Image:lvc_picogreen.jpg

In most cases, the concentration estimate via Picogreen should be lower than the concentration estimate via Nanodrop. This is because Nanodrop measures DNA + RNA, whereas Picogreen only measures DNA.

Based on the Picogreen concentration estimates, dilute the DNA to 50 ng/μL in 10 mM Tris (and 0.1 mM EDTA, optional).

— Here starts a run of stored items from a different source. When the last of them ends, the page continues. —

-- ==== Sys2Proof/Laws/Sound/Access.lean ====
section
/-!
SUPPORT. Laws/Sound/Access.lean: what Machine/Access.lean does keeps a state sound (Sys2Proof.Sound): memory canonical, the record
queue bounded, the part unchanged.
-/

namespace Sys2Proof.Machine

theorem Reply.andThen_sound {p : Part} {α β : Type} : ∀ (a0 : Sys2Proof.Machine.Reply α × Sys2Proof.Machine.State) (a1 : α → Sys2Proof.Machine.State → Sys2Proof.Machine.Reply β × Sys2Proof.Machine.State),
    Sound p a0.2 → (∀ x0 t, Sound p t → Sound p (a1 x0 t).2) → Sound p (Reply.andThen a0 a1).2 := by
  intro a0 a1 h0 h1
  unfold Reply.andThen
  repeat' with_reducible first
    | assumption | rfl | intro _ | apply h1 | refine sound_parts ?_ ?_ ?_ | refine sound_of_snd_snd (by assumption) ?_
    | refine sound_of_snd (by assumption) ?_ | dsimp only [sound_mk_eq] | split

theorem correctedAt_sound {p : Part} : ∀ a0 a1 s, Sound p s → Sound p (correctedAt a0 a1 s) := by
  intro a0 a1 s h0
  unfold correctedAt
  repeat' with_reducible first
    | assumption | rfl | intro _ | apply report_sound | refine sound_parts ?_ ?_ ?_ | dsimp only [sound_mk_eq]

theorem poisonAt_sound {p : Part} : ∀ a0 s, Sound p s → Sound p (poisonAt a0 s) := by
  intro a0 s h0
  unfold poisonAt
  repeat' with_reducible first
    | assumption | rfl | intro _ | apply report_sound | refine sound_parts ?_ ?_ ?_ | refine sound_of_snd_snd (by assumption) ?_
    | refine sound_of_snd (by assumption) ?_ | dsimp only [sound_mk_eq] | split

theorem fired_sound {p : Part} : ∀ a0 s, Sound p s → Sound p (fired a0 s) := by
  intro a0 s h0
  unfold fired
  repeat' with_reducible first
    | assumption | rfl | intro _ | refine sound_parts ?_ ?_ ?_ | dsimp only [sound_mk_eq]

theorem injectRead_sound {p : Part} : ∀ a0 a1 a2 s, Sound p s → Sound p (injectRead a0 a1 a2 s).2 := by
  intro a0 a1 a2 s h0
  unfold injectRead
  repeat' with_reducible first
    | assumption | rfl | intro _ | apply fireInjection_sound | apply correctedAt_sound | apply fired_sound
    | apply poisonAt_sound | refine sound_parts ?_ ?_ ?_ | dsimp only [sound_mk_eq] | split

theorem stakeTableRead_sound {p : Part} : ∀ a0 s, Sound p s → Sound p (stakeTableRead a0 s) := by
  intro a0 s h0
  unfold stakeTableRead
  repeat' with_reducible first
    | assumption | rfl | intro _ | apply fireInjection_sound | apply landingFault_sound | refine sound_parts ?_ ?_ ?_
    | dsimp only [sound_mk_eq] | split

theorem reportPosted_sound {p : Part} : ∀ a0 a1 a2 s, Sound p s → Sound p (reportPosted a0 a1 a2 s) := by
  intro a0 a1 a2 s h0
  unfold reportPosted
  repeat' with_reducible first
    | assumption | rfl | intro _ | apply report_sound

theorem joinWait_sound {p : Part} : ∀ a0 a1 s, Sound p s → Sound p (joinWait a0 a1 s) := by
  intro a0 a1 s h0
  unfold joinWait
  repeat' with_reducible first
    | assumption | rfl | intro _ | refine sound_parts ?_ ?_ ?_ | dsimp only [sound_mk_eq]

theorem clearMet_sound {p : Part} : ∀ a0 a1 s, Sound p s → Sound p (clearMet a0 a1 s) := by
  intro a0 a1 s h0
  unfold clearMet
  repeat' with_reducible first
    | assumption | rfl | intro _ | refine sound_parts ?_ ?_ ?_ | dsimp only [sound_mk_eq]

theorem physRead_sound {p : Part} : ∀ a0 a1 a2 s, Sound p s → Sound p (physRead a0 a1 a2 s).2 := by
  intro a0 a1 a2 s h0
  unfold physRead
  repeat' with_reducible first
    | assumption | rfl | intro _ | apply injectRead_sound | apply joinWait_sound | apply clearMet_sound
    | apply stakeTableRead_sound | refine sound_parts ?_ ?_ ?_ | refine sound_of_snd_snd (by assumption) ?_
    | refine sound_of_snd (by assumption) ?_ | dsimp only [sound_mk_eq] | split

theorem placeBytes_sound {p : Part} : ∀ a0 a1 a2 s, Sound p s → Sound p (placeBytes a0 a1 a2 s) := by
  intro a0 a1 a2 s h0
  unfold placeBytes
  repeat' with_reducible first
    | assumption | rfl | intro _ | apply outsideWrite_sound | apply plainWrite_sound | apply dropOpLines_sound
    | refine sound_parts ?_ ?_ ?_ | refine sound_of_snd_snd (by assumption) ?_ | refine sound_of_snd (by assumption) ?_
    | dsimp only [sound_mk_eq] | split

theorem writePiece_sound {p : Part} : ∀ a0 a1 a2 s a4, Sound p s → Sound p (writePiece a0 a1 a2 s a4) := by
  intro a0 a1 a2 s a4 h0
  unfold writePiece
  repeat' with_reducible first
    | assumption | rfl | intro _ | apply reportPosted_sound | apply placeBytes_sound | refine sound_parts ?_ ?_ ?_
    | refine sound_of_snd_snd (by assumption) ?_ | refine sound_of_snd (by assumption) ?_ | dsimp only [sound_mk_eq] | split

theorem physWrite_sound {p : Part} : ∀ a0 a1 a2 s, Sound p s → Sound p (physWrite a0 a1 a2 s).2 := by
  intro a0 a1 a2 s h0
  unfold physWrite
  repeat' with_reducible first
    | assumption | rfl | intro _ | apply stakeTableRead_sound | apply writePiece_sound | apply foldl_sound
    | apply foldl_snd_sound | refine sound_parts ?_ ?_ ?_ | refine sound_of_snd_snd (by assumption) ?_
    | refine sound_of_snd (by assumption) ?_ | dsimp only [sound_mk_eq] | split

theorem dropLeaving_sound {p : Part} : ∀ s, Sound p s → Sound p (dropLeaving s) := by
  intro s h0
  unfold dropLeaving
  repeat' with_reducible first
    | assumption | rfl | intro _ | refine sound_parts ?_ ?_ ?_ | dsimp only [sound_mk_eq]

theorem settleAdmitted_sound {p : Part} : ∀ a0 a1 a2 s, Sound p s → Sound p (settleAdmitted a0 a1 a2 s) := by
  intro a0 a1 a2 s h0
  unfold settleAdmitted
  repeat' with_reducible first
    | assumption | rfl | intro _ | apply dropLeaving_sound | refine sound_parts ?_ ?_ ?_ | dsimp only [sound_mk_eq] | split

theorem leaveOthers_sound {p : Part} : ∀ a0 a1 s, Sound p s → Sound p (leaveOthers a0 a1 s) := by
  intro a0 a1 s h0
  unfold leaveOthers
  repeat' with_reducible first
    | assumption | rfl | intro _ | apply dropLeaving_sound | refine sound_parts ?_ ?_ ?_ | dsimp only [sound_mk_eq]

theorem takeFrame_sound {p : Part} : ∀ a0 a1 a2 s, Sound p s → Sound p (takeFrame a0 a1 a2 s).2 := by
  intro a0 a1 a2 s h0
  unfold takeFrame
  repeat' with_reducible first
    | assumption | rfl | intro _ | apply dropLeaving_sound | refine sound_parts ?_ ?_ ?_
    | refine sound_of_snd_snd (by assumption) ?_ | refine sound_of_snd (by assumption) ?_ | dsimp only [sound_mk_eq] | split

theorem beginMigration_sound {p : Part} : ∀ a0 a1 a2 s, Sound p s → Sound p (beginMigration a0 a1 a2 s) := by
  intro a0 a1 a2 s h0
  unfold beginMigration
  repeat' with_reducible first
    | assumption | rfl | intro _ | apply joinWait_sound | apply takeFrame_sound | refine sound_parts ?_ ?_ ?_
    | dsimp only [sound_mk_eq] | split

theorem touchFrame_sound {p : Part} : ∀ a0 s, Sound p s → Sound p (touchFrame a0 s) := by
  intro a0 s h0
  unfold touchFrame
  repeat' with_reducible first
    | assumption | rfl | intro _ | refine sound_parts ?_ ?_ ?_ | dsimp only [sound_mk_eq]

theorem refetchCopy_sound {p : Part} : ∀ a0 a1 a2 a3 s, Sound p s → Sound p (refetchCopy a0 a1 a2 a3 s) := by
  intro a0 a1 a2 a3 s h0
  unfold refetchCopy
  repeat' with_reducible first
    | assumption | rfl | intro _ | apply report_sound | apply beginMigration_sound | refine sound_parts ?_ ?_ ?_
    | dsimp only [sound_mk_eq]

theorem settled_sound {p : Part} {α : Type} : ∀ (a0 : Sys2Proof.Machine.Requester) (a1 : ℕ) (a2 : ℕ) (a3 : Sys2Proof.Machine.Reply α × Sys2Proof.Machine.State),
    Sound p a3.2 → Sound p (settled a0 a1 a2 a3).2 := by
  intro a0 a1 a2 a3 h0
  unfold settled
  repeat' with_reducible first
    | assumption | rfl | intro _ | apply leaveOthers_sound | apply settleAdmitted_sound | refine sound_parts ?_ ?_ ?_
    | refine sound_of_snd_snd (by assumption) ?_ | refine sound_of_snd (by assumption) ?_ | dsimp only [sound_mk_eq] | split

theorem copyRead_sound {p : Part} : ∀ a0 a1 a2 a3 a4 a5 s, Sound p s → Sound p (copyRead a0 a1 a2 a3 a4 a5 s).2 := by
  intro a0 a1 a2 a3 a4 a5 s h0
  unfold copyRead
  repeat' with_reducible first
    | assumption | rfl | intro _ | apply injectRead_sound | apply fireInjection_sound | apply refetchCopy_sound
    | apply touchFrame_sound | refine sound_parts ?_ ?_ ?_ | dsimp only [sound_mk_eq] | split

theorem homeRead_sound {p : Part} : ∀ a0 a1 a2 a3 a4 s, Sound p s → Sound p (homeRead a0 a1 a2 a3 a4 s).2 := by
  intro a0 a1 a2 a3 a4 s h0
  unfold homeRead
  repeat' with_reducible first
    | assumption | rfl | intro _ | apply injectRead_sound | apply clearMet_sound | refine sound_parts ?_ ?_ ?_
    | refine sound_of_snd_snd (by assumption) ?_ | refine sound_of_snd (by assumption) ?_ | dsimp only [sound_mk_eq] | split

theorem tieredReadOf_sound {p : Part} : ∀ a0 a1 a2 s, Sound p s → Sound p (tieredReadOf a0 a1 a2 s).2 := by
  intro a0 a1 a2 s h0
  unfold tieredReadOf
  repeat' with_reducible first
    | assumption | rfl | intro _ | apply beginMigration_sound | apply copyRead_sound | apply homeRead_sound
    | refine sound_parts ?_ ?_ ?_ | refine sound_of_snd_snd (by assumption) ?_ | refine sound_of_snd (by assumption) ?_
    | dsimp only [sound_mk_eq] | split

theorem tieredRead_sound {p : Part} : ∀ a0 a1 a2 s, Sound p s → Sound p (tieredRead a0 a1 a2 s).2 := by
  intro a0 a1 a2 s h0
  unfold tieredRead
  repeat' with_reducible first
    | assumption | rfl | intro _ | apply settled_sound | apply tieredReadOf_sound

theorem tieredWriteOf_sound {p : Part} : ∀ a0 a1 a2 s, Sound p s → Sound p (tieredWriteOf a0 a1 a2 s).2 := by
  intro a0 a1 a2 s h0
  unfold tieredWriteOf
  repeat' with_reducible first
    | assumption | rfl | intro _ | apply reportPosted_sound | apply joinWait_sound | apply outsideWrite_sound
    | apply homeStore_sound | apply rawWrite_sound | apply foldl_sound | apply foldl_snd_sound | refine sound_parts ?_ ?_ ?_
    | refine sound_of_snd_snd (by assumption) ?_ | refine sound_of_snd (by assumption) ?_ | dsimp only [sound_mk_eq] | split

theorem tieredWriteRuns_sound {p : Part} : ∀ a0 a1 a2 s, Sound p s → Sound p (tieredWriteRuns a0 a1 a2 s).2 := by
  intro a0 a1 a2 s h0
  unfold tieredWriteRuns
  repeat' with_reducible first
    | assumption | rfl | intro _ | apply settled_sound | apply tieredWriteOf_sound

theorem tieredWrite_sound {p : Part} : ∀ a0 a1 a2 s, Sound p s → Sound p (tieredWrite a0 a1 a2 s).2 := by
  intro a0 a1 a2 s h0
  unfold tieredWrite
  repeat' with_reducible first
    | assumption | rfl | intro _ | apply tieredWriteRuns_sound

theorem placeRead_sound {p : Part} : ∀ a0 a1 a2 s, Sound p s → Sound p (placeRead a0 a1 a2 s).2 := by
  intro a0 a1 a2 s h0
  unfold placeRead
  repeat' with_reducible first
    | assumption | rfl | intro _ | apply tieredRead_sound | apply physRead_sound | refine sound_parts ?_ ?_ ?_
    | refine sound_of_snd_snd (by assumption) ?_ | refine sound_of_snd (by assumption) ?_ | dsimp only [sound_mk_eq] | split

theorem placeWrite_sound {p : Part} : ∀ a0 a1 a2 s, Sound p s → Sound p (placeWrite a0 a1 a2 s).2 := by
  intro a0 a1 a2 s h0
  unfold placeWrite
  repeat' with_reducible first
    | assumption | rfl | intro _ | apply tieredWrite_sound | apply physWrite_sound | refine sound_parts ?_ ?_ ?_
    | refine sound_of_snd_snd (by assumption) ?_ | refine sound_of_snd (by assumption) ?_ | dsimp only [sound_mk_eq] | split

end Sys2Proof.Machine
end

Notes for samples of concentration lower than 50 ng/μL:

  • If you have a lot of samples that are 30-50 ng/μL, you can dilute all samples for your library to 30 ng/μL or 40 ng/μL instead of 50. The amount of adapter that you add at the ligation step (see below) should be reduced proportionately.
  • For samples in the 10-50 ng/μL range, a cheap and efficient way to concentrate them is by isopropanol precipitation:
    • Combine 200 μL DNA sample, 20 μL 3M sodium acetate, and 200 μL isopropanol.
    • Mix well by inversion. Place in the freezer for at least an hour.
    • Spin down 10 minutes in the centrifuge.
    • Pour off the liquid, taking care to keep the pellet.
    • Add 200 μL 70% ethanol to rinse. Invert a few times.
    • Spin down 1 minute, then pour off the ethanol, again being careful not to lose the pellet.
    • Allow to dry on the lab bench.
    • Resuspend the DNA in 20 μL TE.
    • Requantify with Picogreen, then dilute to 50 ng/μL.

Restriction digestion and ligation

Restriction digestion master mix:

Ingredient For one sample For one plate
50 ng/ul DNA 5 ul -
10X NEBuffer 4 (or CutSmart) 1.5 ul 165 ul
PstI-HF, 20,000 U/mL 0.25 ul 27.5 ul
MspI, 20,000 U/mL 0.25 ul 27.5 ul
Nuclease-free water 8 ul 880 ul

(I have also used DNA at a concentration of 100 ng/ul because that was what Keck wanted for GoldenGate, so then I used 2.5 ul DNA and 10.5 ul water.)

Do this in a 96-well plate. Pipette the DNA into the wells and then add 10 ul of master mix to everything. Pick one well that will not have DNA in it. This will be an important control later on to demonstrate that this library was not contaminated with another library (which will have a different empty well).

Run the Digest program on the PCR machine: 3 hours at 37°C, then 20 minutes at 80°C.

Using a multichannel pipette, add 1.5 μL of 0.1 μM PstI adapters to their corresponding wells on the digestion plate. (Do add the adapter corresponding to the well that has no DNA in it.)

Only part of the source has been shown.